The present invention relates to the field of systems monitoring and in particular to the automated, continuous analysis of the condition of a system.
Systems monitoring is applicable to fields as diverse as the monitoring of machines, or the monitoring of human patient's vital signs in the medical field, and typically such monitoring is conducted by measuring the state of the system using a plurality of sensors each measuring some different parameter or variable of the system. To assist in the interpretation of the multiple signals acquired from complex systems, developments over the last few decades have led to automated analysis of the signals with a view to issuing an alarm to a human user or operator if the state of the system departs from normality. A basic and traditional approach to this has been to apply a threshold to each of the individual sensor signals, with the alarm being triggered if any, or a combination of, these single-channel thresholds is breached. However, it is often difficult to set such thresholds automatically at a point which on the one hand provides a sufficiently safe margin by alarming reliably when the system departs from normality, but on the other hand does not generate too many false alarms, which leads to alarms being ignored.

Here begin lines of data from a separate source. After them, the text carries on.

-- ==== Sys2Proof/Tests/Slice0.lean ====
section
/-! SUPPORT. The model's own tests: ill-formed operations, command words written out from their formats, single steps whose
expected results are those of 95_test_vectors.md, the DF bytes under AES-256, and for every statement with hypotheses a
concrete state and operands that meet them. -/

namespace Sys2Proof.Tests

open Sys2Proof Sys2Proof.Machine

-- One theorem at a time: the kernel evaluates, and each waiting theorem would hold a thread.
set_option Elab.async false

/-! ## Ill-formed operations are refused by the check, one for each check -/

theorem test_illformed_instantiate : (Instr.instantiate 1 false false 2 true false 0).wellFormed = false := by decide
theorem test_illformed_reseed : (Instr.reseed 2 true 0).wellFormed = false := by decide
theorem test_illformed_generate : (Instr.generate false 32 0).wellFormed = false := by decide
theorem test_illformed_reinstantiate : (Instr.reinstantiate 1 false false 2 true false 0).wellFormed = false := by decide
theorem test_illformed_reserved : (Instr.reserved 0x00001211 8).wellFormed = false := by decide
theorem test_illformed_reseedCore_multiplier : (Instr.reseedCore none 1).wellFormed = false := by decide
theorem test_illformed_reseedCore_seed : (Instr.reseedCore (some (List.replicate 47 0)) 2).wellFormed = false := by decide +kernel
theorem test_illformed_checkSeedPattern : (Instr.checkSeedPattern [1, 2, 3, 4] 8).wellFormed = false := by decide
theorem test_illformed_df : (Instr.df (List.replicate 32 0) none .seed).wellFormed = false := by decide +kernel
theorem test_illformed_dfPack : (Instr.dfPack (List.replicate 176 0) none .random).wellFormed = false := by decide +kernel
theorem test_illformed_dfBcc : (Instr.dfBcc (List.replicate 120 0) 0).wellFormed = false := by decide +kernel
theorem test_illformed_cbcMac : (Instr.cbcMac (Vector.replicate 32 0) none [1]).wellFormed = false := by decide
theorem test_illformed_pollField : (Instr.pollField 0x16 1 1 10).wellFormed = false := by decide

/-! ## Command words (95_test_vectors.md 2.1, 2.2; the fields of 30_encoding.md R112, R113 written out bit by bit) -/

theorem test_decode_instantiate :
    decode ⟨0b00000000000000000011011100010001, 0x1000⟩ = .instantiate 1 false false 7 true true 0x1000 ∧
      decode ⟨0x00002941, 0x1000⟩ = .instantiate 0 true false 9 false true 0x1000 ∧
      decodeTableWord 32 0x000000A1 = some (.instantiate 2 false true 0 false false 0) := by decide
theorem test_decode_reseed :
    decode ⟨0b00000000000000000001001100000010, 0x1000⟩ = .reseed 3 true 0x1000 ∧
      decodeTableWord 32 0x00000902 = some (.reseed 9 false 0) := by decide
theorem test_decode_generate :
    decode ⟨0b00000000000000000010000000010011, 0x2000⟩ = .generate true 32 0x2000 ∧
      decode ⟨0xFFFFFF03, 0x2000⟩ = .generate false 16777215 0x2000 ∧
      decodeTableWord 96 (0x2000 * 2 ^ 32 + 0x00001F03) = some (.generate false 31 0x2000) := by decide +kernel
theorem test_decode_format_u :
    decode ⟨0b00000000000000000000000000000100, 7⟩ = .uninstantiate ∧ decode ⟨0x00000005, 7⟩ = .runKat ∧
      decode ⟨0x00000006, 7⟩ = .runHealthTest := by decide
theorem test_decode_reserved :
    [0x00000000, 0x00000007, 0x0000000F, 0x00004211, 0x00000212, 0x00002202, 0x00002023, 0x00000014,
        0x00000105].all (fun w => decode ⟨w, 0x1000⟩ == .reserved w 0x1000) = true ∧
      wordReject 0x00000007 = some .reservedOpcode ∧ wordReject 0x00004211 = some .mustBeZeroBit := by decide
theorem test_encode :
    encode (.instantiate 1 true false 9 true true 8) = some ⟨0x00003951, 8⟩ ∧
      encode (.reseed 0 true 8) = some ⟨0x00001002, 8⟩ ∧ encode (.generate false 64 8) = some ⟨0x00004003, 8⟩ := by
  decide

/-! ## Small states -/

/-- `xx, xx+1, ...`: `n` bytes. -/
def bytesFrom (x n : Nat) : List Byte := (List.range n).map fun i => BitVec.ofNat 8 (x + i)

/-- Parameters with short budgets and the illustrative vector of program F (95_test_vectors.md 3). -/
def params : Params where
  base := 0x40000000
  map := Config.defaultMap
  tBurstUs := 20
  tReseedUs := 20
  pollSleepUs := 10
  tResetUs := 10
  drngSeedLifeInclusive := false
  healthSeedLife := 1
  katMul := 3
  katLife := 1
  katPr := false
  katSeed := toBytes 160 (bytesFrom 0x40 64)
  katPers := toBytes 48 (bytesFrom 0xA0 48)
  katExpected := toBytes 32 (bytesFrom 0 32)

/-- The operand record at 0x1000: a seed life below 256, not 0, and the seed `01 02 .. 30`. -/
def record (life : Byte) : Memory :=
  (0x1000, life) :: (List.range 48).map fun i => (0x1008 + i, BitVec.ofNat 8 (i + 1))

/-- The zero instance with a script, the record in host memory. -/
def fresh (life : Byte) (script : List Word) : State :=
  { State.reset with params := params, mem := record life, script := script }

/-- A HEALTHY instance: DF enabled, multiplier 2, seed life 2 (none in PTRNG mode). -/
def healthy (m : Mode) : Instance :=
  { Instance.zero with
    state := .healthy
    mode := m
    seedLife := if m = .ptrng then 0 else 2
    dfLenMul := 2
    entropySize := 48
    initSeedPresent := m == .drng }

/-- A HEALTHY machine. -/
def live (m : Mode) (script : List Word) : State := { fresh 2 script with inst := healthy m }

/-- The state after the command `cw` with operand `a0` has run. -/
def after (s : State) (cw : Word) (a0 : HostAddr) : Option State :=
  match step (s.present ⟨cw, a0⟩) with
  | .next t => some t
  | .fault _ | .refused _ => none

Further, such single-channel thresholds do not allow for situations where the system is in an abnormal state as indicated by an abnormal combination of signals from the sensors even though each individual signal is within its individual single-channel threshold.
Consequently more recently techniques have been developed which assess the state of a system relative to a model of normal system condition, with a view to classifying data from the sensors as normal or abnormal with respect to the model. Such novelty detection, or 1-class classification, is particularly well-suited to problems in which a large quantity of examples of normal behaviour exist, such that a model of normality may be constructed, but where examples of abnormal behaviour are rare, such that a traditional multi-class approach cannot be taken. Novelty detection is therefore useful in the analysis of data from safety-critical systems such as jet engines, manufacturing processes, or power-generation facilities, which spend the majority of their operational life in a normal state, and which exhibit few, if any, failure conditions. It is also applicable in the medical field, where human vital signs are treated in the same way.
As indicated above, novelty detection is performed with respect to a model of normality for the system. Such a model can typically be produced by taking a set of measurements of the system while it is assumed or assessed (e.g. by an expert—such as a doctor in the medical scenario) to be in a normal state (these measurements then being known as the training set) and fitting some analytical function to the distribution of the data. For example, for multivariate and multimodal data the function could be a Gaussian Mixture Model (GMM), Parzen Window Estimator, or other mixture of kernel functions. In this context, multivariate means that there are a plurality of variables—for example each variable corresponds to a measurement obtained from a single sensor or some single parameter of the system and multimodal means that the function has more than one mode (i.e. more than one local maximum in the probability distribution function that describes the distribution of values in the training set). The model of normality can therefore be represented as a probability density function y(x) (the GMM or other function fitted to the training set) over a multidimensional space with each dimension corresponding to an individual variable or parameter of the system.
Having constructed such a model of normality one approach to novelty detection is simply to set a novelty threshold on the probability density function (pdf) such that a data point x is classified as abnormal if the probability density function value y(x) is less than the threshold. Such thresholds are simply set so that the separation between normal and any abnormal data is maximised on a large validation data set, containing examples of both normal and abnormal data labelled by system domain experts. Such an approach is described in WO-A2-02096282 where the threshold is a novelty index representing the distance in the multiparameter measurement space from normality. A similar alternative approach is to consider the cumulative probability function P(x) associated with the probability distribution: that is to find the probability mass P obtained by integrating the probability density function y(x) up to the novelty threshold and to set the threshold at that probability density which results in the desired integral value P (for example so that 99% of the data is classified normal with respect to the threshold). This allows a probabilistic interpretation, namely: if one were to draw a single sample from the model, it would be expected to lie outside the novelty threshold with a probability 1-P. For example, if the threshold were set such that P is 0.99, so that 99% of single samples could be expected to be classified normal, then 1-P is 0.01, and 1% of single samples would expected to be classified abnormal with respect to that threshold. However, these approaches encounter the problem that although the probabilistic interpretation is valid for consideration of a single sample taken from the model, if multiple samples are taken from the model, as occurs in the continuous monitoring of real-life systems, the probability that the novelty threshold will be exceeded increases, and is no longer given by 1-P. Thus while the technique above is valid for applications where one is comparing a single measurement to a model of normality (for example comparing a single mammogram to a model constructed using “normal” mammogram data) it is not valid for applications where systems are being continually monitored with sensor measurements being sampled on a continual basis generating a continual stream of readings.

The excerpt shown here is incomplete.